玻璃的 "从接枝 "和 "接枝到 "聚(N-异丙基丙烯酰胺)功能化,用于改进 DNA 生物传感器的性能。
事实证明,基于表面的生物传感器在通过不同的核酸序列监测人类病原体方面具有特别的意义。基因传感器依靠在物理传感器表面进行有针对性的基因/DNA 探针杂交,因其高度特异性和理化稳定性而被广泛利用。遗憾的是,这些传感材料仍面临一些限制,阻碍了它们在当前诊断技术中的应用。它们的大多数缺点都源于其不理想的表面特性,包括杂交密度低、探针定向不足和生物污损。在此,我们介绍并比较了两种通过热致伸缩性聚合物将 DNA 探针固定在玻璃基底上的功能化方法,以便生产出性能更好的基因传感器。第一种方法依赖于硅烷化步骤,然后将 NIPAM 单体 PET-RAFT 涂覆在涂覆表面;第二种方法依赖于对基底进行乙烯基砜改性,然后将预合成的 PNIPAM 接枝到基底上。通过 X 射线光电子能谱对功能化基底的表面原子含量进行了全面鉴定,通过荧光检测对其 DNA 杂交密度进行了鉴定,并通过水接触角测量对其热致伸缩行为进行了鉴定。荧光显微镜对防污特性进行了评估。这两种固定化方法都有可能应用于各种聚合物和其他金属氧化物表面的 DNA 生物传感器工程。
期刊介绍:
Polymers (ISSN 2073-4360) is an international, open access journal of polymer science. It publishes research papers, short communications and review papers. Our aim is to encourage scientists to publish their experimental and theoretical results in as much detail as possible. Therefore, there is no restriction on the length of the papers. The full experimental details must be provided so that the results can be reproduced.
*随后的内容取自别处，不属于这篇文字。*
/-- 44_pokey_registers R332, R333: a key event, whatever the key: an unmapped key does nothing, a press of a mapped key
latches its code and pulls the status bits low, a release raises both SKSTAT bits. Which keys are mapped, and to what, is a
parameter (log 9), but for the key A without modifiers and the key `[`, which are written out. -/
def Obligations.KeyPressResults : Prop :=
  (∀ (s : State) (key : HostKey) (shift ctl : Bool),
    (keyMap key shift ctl = none → ∀ pressed, keyPress key pressed shift ctl s = s) ∧
    ∀ (code : BitVec 6) (sh ct : Bool), keyMap key shift ctl = some (code, sh, ct) →
      keyPress key true shift ctl s = { s with
        pokey := { s.pokey with
          kbcode := BitVec.ofNat 8 (code.toNat + (if sh then 64 else 0) + if ct then 128 else 0)
          skstat := (s.pokey.skstat &&& 0xf3) ||| if sh then 0 else 0x08
          irqst := s.pokey.irqst &&& 0xbf }
        out := { s.out with irq := s.pokey.irqen.getLsbD 6 } } ∧
      keyPress key false shift ctl s = { s with pokey := { s.pokey with skstat := s.pokey.skstat ||| 0x0c } }) ∧
  keyMap .a false false = some (0x3f, false, false) ∧
  (∀ shift ctl, keyMap .leftBracket shift ctl = some (0x20, true, ctl)) ∧
  ∀ (s : State) (shift ctl : Bool),
    keyPress .a true false false s = { s with
      pokey := { s.pokey with
        kbcode := 0x3f
        skstat := (s.pokey.skstat &&& 0xfb) ||| 0x08
        irqst := s.pokey.irqst &&& 0xbf }
      out := { s.out with irq := s.pokey.irqen.getLsbD 6 } } ∧
    keyPress .a false false false s = { s with pokey := { s.pokey with skstat := s.pokey.skstat ||| 0x0c } } ∧
    keyPress .leftBracket true shift ctl s = { s with
      pokey := { s.pokey with
        kbcode := if ctl then 0xe0 else 0x60
        skstat := s.pokey.skstat &&& 0xf3
        irqst := s.pokey.irqst &&& 0xbf }
      out := { s.out with irq := s.pokey.irqen.getLsbD 6 } }

/-- 44_pokey_registers R334: an environment event requests only when its source is enabled; a disabled source's event
changes nothing. -/
def Obligations.IrqEventGated : Prop :=
  ∀ (s : State),
    ∀ row ∈ [(IrqSource.timer1, 0), (.timer2, 1), (.timer4, 2), (.serialOutDone, 3), (.serialOutNeeded, 4),
      (.serialIn, 5), (.breakKey, 7)],
      irqEvent row.1 s =
        if s.pokey.irqen.getLsbD row.2 then { s with
          pokey := { s.pokey with irqst := s.pokey.irqst &&& ~~~(1#8 <<< row.2) }
          out := { s.out with irq := true } }
        else s

/-! ### PIA, Multiplexers and banking -/

/-- 46_pia_and_inputs R370 to R373: the PIA writes. -/
def Obligations.PiaWriteResults : Prop :=
  ∀ (addr : Word) (v : Byte) (s : State),
    exec (.wPorta addr v) s = .next { s with pia := { s.pia with
      portaOut := if s.pia.pactl.getLsbD 2 then v else s.pia.portaOut
      portaDdr := if s.pia.pactl.getLsbD 2 then s.pia.portaDdr else v } } ∧
    exec (.wPortb addr v) s = .next { s with pia := { s.pia with
      portbOut := if s.pia.pbctl.getLsbD 2 then v else s.pia.portbOut
      portbDdr := if s.pia.pbctl.getLsbD 2 then s.pia.portbDdr else v } } ∧
    exec (.wPactl addr v) s = .next { s with pia := { s.pia with pactl := v &&& 0x3f } } ∧
    exec (.wPbctl addr v) s = .next { s with pia := { s.pia with pbctl := v &&& 0x3f } }

/-- 46_pia_and_inputs R374 to R377, R381: the PIA reads, bit by bit for the port pins. -/
def Obligations.PiaReadResults : Prop :=
  ∀ (addr : Word) (s : State),
    (∃ x, exec (.rPorta addr) s = .next (readResult s x) ∧ ∀ b : Fin 8, x.getLsbD b =
      if s.pia.pactl.getLsbD 2 then
        (if s.pia.portaDdr.getLsbD b then s.pia.portaOut.getLsbD b else !(muxOut s.joyMux).getLsbD b)
      else s.pia.portaDdr.getLsbD b) ∧
    (∃ x, exec (.rPortb addr) s = .next (readResult s x) ∧ ∀ b : Fin 8, x.getLsbD b =
      if s.pia.pbctl.getLsbD 2 then (!s.pia.portbDdr.getLsbD b || s.pia.portbOut.getLsbD b)
      else s.pia.portbDdr.getLsbD b) ∧
    exec (.rPactl addr) s = .next (readResult s (s.pia.pactl &&& 0x3f)) ∧
    exec (.rPbctl addr) s = .next (readResult s (s.pia.pbctl &&& 0x3f))

/-- 20_memory R75, R76, R67: the cartridge page, with and without a cartridge. -/
def Obligations.CartridgePageResults : Prop :=
  ∀ (addr : Word) (v : Byte) (s : State),
    exec (.wCartctl addr v) s =
      .next (if Config.cartPresent then { s with cart := Config.cartWrite s.cart addr v } else s) ∧
    exec (.rCartctl addr) s =
      .next (readResult s (if Config.cartPresent then Config.cartRead s.cart addr else 0xff))

/-- 46_pia_and_inputs R380, R381: a line of a Multiplexer is pressed exactly when some source presses it, and setting one
source leaves every other source's mask alone. -/
def Obligations.MultiplexerOrsSources : Prop :=
  (∀ (m : List Host.Cell) (b : Fin 8), Memory.wf unsetMask m = true →
    ((muxOut m).getLsbD b = true ↔ ∃ source, (Memory.read unsetMask m source).getLsbD b = true)) ∧
  ∀ (mux : MuxId) (source other : Nat) (mask : Byte) (s : State),
    Memory.read unsetMask (muxSet .joystick source mask s).joyMux other =
      (if other = source then mask else Memory.read unsetMask s.joyMux other) ∧
    Memory.read unsetMask (muxSet .console source mask s).consolMux other =
      (if other = source then mask else Memory.read unsetMask s.consolMux other) ∧
    muxSet mux source mask s = { s with
      joyMux := (muxSet mux source mask s).joyMux
      consolMux := (muxSet mux source mask s).consolMux } ∧
    ((muxSet .joystick source mask s).consolMux = s.consolMux ∧ (muxSet .console source mask s).joyMux = s.joyMux)

/-- 20_memory R63 to R66, R68, R70, R72 to R74: what every access resolves to, for both views and both kinds and every
value of the latch, and the byte that a read then gives: the I/O page first; the OS ROM by port B bit 0; the cartridge,
then BASIC by bit 1; an extended bank, selected and numbered by R73; the self-test ROM by bits 0 and 7; else RAM at its own
address. A write reaches RAM or the sink. RAM stays inside the configured size. -/
def Obligations.BankResolution : Prop :=
  (∀ (e : BankEnv) (view : View) (kind : AccessKind) (addr : Word),
    let a := addr.toNat
    let rom (t : Target) : Target := if kind = .read then t else .sink
    resolve e view kind addr =
      if 0xd000 ≤ a ∧ a ≤ 0xd7ff then .io
      else if 0xc000 ≤ a then if e.portb.getLsbD 0 then rom (.osRom (a - 0xc000)) else .ram a
      else if 0xa000 ≤ a then
        if e.cartEnabled then rom .cart
        else if e.basicPresent ∧ e.portb.getLsbD 1 = false then rom (.basic (a - 0xa000))
        else .ram a
      else if a < 0x4000 ∨ 0x8000 ≤ a then .ram a
      else if extendedWindow e view then .ram (0x10000 + 0x4000 * extendedBank e + (a - 0x4000))
      else if 0x5000 ≤ a ∧ a < 0x5800 ∧ e.portb.getLsbD 0 = true ∧ e.portb.getLsbD 7 = false then
        rom (.osRom (a - 0x4000))
      else .ram a) ∧
  (∀ (e : BankEnv) (view : View) (kind : AccessKind) (addr : Word),
    (resolve e view kind addr = .io ↔ 0xd000 ≤ addr.toNat ∧ addr.toNat ≤ 0xd7ff) ∧
    ∀ i, resolve e view kind addr = .ram i → i < e.ramSize.bytes ∧
      (i ≠ addr.toNat → 0x4000 ≤ addr.toNat ∧ addr.toNat ≤ 0x7fff ∧ 0x10000 ≤ i ∧ i % 0x4000 = addr.toNat % 0x4000)) ∧
  ∀ (s : State) (addr : Word),
    s.bankEnv.ramSize = Config.ramSize ∧ s.bankEnv.basicPresent = Config.basicPresent ∧
    s.bankEnv.cartEnabled = (Config.cartPresent && Config.cartIsEnabled s.cart) ∧
    (∀ b : Fin 8, s.bankEnv.portb.getLsbD b = (!s.pia.portbDdr.getLsbD b || s.pia.portbOut.getLsbD b)) ∧
    memReadAntic s addr = storedByte s addr (resolve s.bankEnv .antic .read addr) ∧
    (0xd000 ≤ addr.toNat → addr.toNat ≤ 0xd7ff → memReadAntic s addr = 0xff) ∧
    (¬ (0xd000 ≤ addr.toNat ∧ addr.toNat ≤ 0xd7ff) →
      busRead addr s = .next (readResult s (storedByte s addr (resolve s.bankEnv .cpu .read addr))))

/-- 20_memory R60, R73, R79: the two views differ only inside 0x4000..0x7fff, only on the 128 KB machine, and only while
the two select bits differ. -/
def Obligations.ViewsDifferOnlyInWindow : Prop :=
  ∀ (e : BankEnv) (kind : AccessKind) (addr : Word), resolve e .cpu kind addr ≠ resolve e .antic kind addr →
    0x4000 ≤ addr.toNat ∧ addr.toNat ≤ 0x7fff ∧ e.ramSize = .k128 ∧ e.portb.getLsbD 4 ≠ e.portb.getLsbD 5

/-- 20_memory R70, R71, R74: a bus write outside the I/O page changes at most the RAM byte its address resolves to, and
a read of the same address returns it; where the address resolves to no RAM the write changes nothing. -/
def Obligations.CpuWriteReachesItsByte : Prop :=
  ∀ (addr : Word) (v : Byte) (s : State), ¬ (0xd000 ≤ addr.toNat ∧ addr.toNat ≤ 0xd7ff) →
    ∃ t, busWrite addr v s = .next t ∧ t = { s with mem := t.mem } ∧
      (∀ i, resolve s.bankEnv .cpu .write addr = .ram i →
        (∀ a, t.ram a = if a = i then v else s.ram a) ∧
        busRead addr t = .next (readResult t v)) ∧
      ((∀ i, resolve s.bankEnv .cpu .write addr ≠ .ram i) → t = s)

/-- The frame of the register accesses, each of which is a read or a write: a write changes at most the chip its page
selects (page 0xd5 the cartridge), and neither the data output nor the counter of free values; a read changes nothing but
those two; no access moves the raster, the total or memory (20_memory R72, R75, R76, R78; 44_pokey_registers R300 for the
audio registers). -/
def Obligations.AccessTouchesOnlyItsChip : Prop :=
  ∀ (i : Instr) (s t : State) (a m k : Word), i.busRow = some (a, m, k) → exec i s = .next t →
    (encode i = readBytes a ∨ ∃ v, encode i = writeBytes a v) ∧
    (∀ v, encode i = writeBytes a v → t = { s with
      antic := if highByte m = 0xd4 then t.antic else s.antic
      gtia := if highByte m = 0xd0 then t.gtia else s.gtia
      pokey := if highByte m = 0xd2 then t.pokey else s.pokey
      pia := if highByte m = 0xd3 then t.pia else s.pia
      cart := if highByte m = 0xd5 then t.cart else s.cart }) ∧
    (encode i = readBytes a → ∃ x n, t = { readResult s x with draws := n } ∧ (n = s.draws ∨ n = s.draws + 1)) ∧
    t.antic.cycle = s.antic.cycle ∧ t.antic.scanLine = s.antic.scanLine ∧ t.antic.totalCycles = s.antic.totalCycles ∧
    ∀ b, t.ram b = s.ram b

/-- 20_memory R78: no bus read of any address has a side effect: only the data output and the counter of free values can
change. -/
def Obligations.BusReadsHaveNoSideEffect : Prop :=
  ∀ (addr : Word) (s : State), ∃ x n, busRead addr s = .next { readResult s x with draws := n } ∧
    (n = s.draws ∨ n = s.draws + 1)

/-- 46_pia_and_inputs R371, R373, 20_memory R69, 70_reset_and_hazards R433: PORTB governs the very next access through
the effective value, whichever of the latch and the DDR the write reached; PBCTL never changes it. -/
def Obligations.PortbGovernsNextAccess : Prop :=
  ∀ (addr : Word) (v : Byte) (s : State),
    (∃ t, exec (.wPbctl addr v) s = .next t ∧ t.bankEnv = s.bankEnv) ∧
    (∃ t, exec (.wPortb addr v) s = .next t ∧ t.bankEnv = { s.bankEnv with
      portb :=
        if s.pia.pbctl.getLsbD 2 then (v &&& s.pia.portbDdr) ||| (s.pia.portbDdr ^^^ 0xff)
        else (s.pia.portbOut &&& v) ||| (v ^^^ 0xff) })

/-! ### Timing -/

/-- 40_antic_timing R131, R145 to R147, 10_state R24: a tick advances the total by one and by the cycles it reports as
stolen, and the raster position by exactly as much within the line that its first cycle reaches. -/
def Obligations.TickAccountsForItsCycles : Prop :=
  ∀ (s s0 t : State) (b : Bool), Inv s → TicksOn s b s0 → step s = .next t →
    t.antic.totalCycles = s.antic.totalCycles + 1 + t.out.stolen ∧
    t.antic.cycle = (if s.antic.cycle = 113 then 0 else s.antic.cycle + 1) + t.out.stolen ∧
    t.antic.scanLine = (if s.antic.cycle = 113 then (s.antic.scanLine + 1) % 312 else s.antic.scanLine)

/-- 10_state R22 to R24: only a tick (queued or idle) and a machine reset move the raster, and only a tick the total. -/
def Obligations.OnlyTicksMoveTime : Prop :=
  ∀ (s t : State) (i : Input) (rest : List Input), s.inputs = i :: rest → (∀ b, i ≠ .tick b) → step s = .next t →
    t.antic.totalCycles = s.antic.totalCycles ∧
    (i ≠ .machineReset → t.antic.cycle = s.antic.cycle ∧ t.antic.scanLine = s.antic.scanLine)

/-- 40_antic_timing R130, R145, R150, R152: a tick with a WSYNC pending, on whatever windows. At a boundary the request
is done and the stall carries the counter to 104, or to 113 from past 104; it comes before the NMI fire, so a latched
request (latched on this very tick's cycle 0 too) is fired by this tick; and before the steals, which drop the windows the
stall has passed and go on only along a window that reaches past it. Without a boundary the request stays. The steals come
after the fire: below cycle 5 a request stays latched even where a steal then carries the counter on. -/
def Obligations.WsyncStall : Prop :=
  ∀ (s s0 t : State) (b : Bool), TicksOn s b s0 → Inv s → step s = .next t →
    let c := if s.antic.cycle = 113 then 0 else s.antic.cycle + 1
    let land := if c ≤ 104 then 104 else 113
    (s.antic.wsyncPending = true → b = true →
      t.antic.wsyncPending = false ∧ t.antic.nmiPending = none ∧
      land ≤ t.antic.cycle ∧ t.out.stolen = t.antic.cycle - c ∧
      (c ≠ 0 → t.antic.dmaWindows = s.antic.dmaWindows.filter (fun w => decide (t.antic.cycle < w.start)) ∧
        ((∀ w ∈ s.antic.dmaWindows, w.start ≤ land → w.start + w.len ≤ land) → t.antic.cycle = land)) ∧
      (c = 0 → ¬ (8 ≤ t.antic.scanLine ∧ t.antic.scanLine < 248) → t.antic.cycle = land)) ∧
    (b = false → t.antic.wsyncPending = s.antic.wsyncPending ∧
      (c ≠ 0 → (∀ w ∈ s.antic.dmaWindows, c < w.start) → t.antic.cycle = c ∧ t.out.stolen = 0)) ∧
    ((s.antic.wsyncPending = false ∨ b = false) → c ≠ 0 → c < 5 → t.antic.nmiPending = s.antic.nmiPending)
Polymers provides an interdisciplinary forum for publishing papers which advance the fields of (i) polymerization methods, (ii) theory, simulation, and modeling, (iii) understanding of new physical phenomena, (iv) advances in characterization techniques, and (v) harnessing of self-assembly and biological strategies for producing complex multifunctional structures.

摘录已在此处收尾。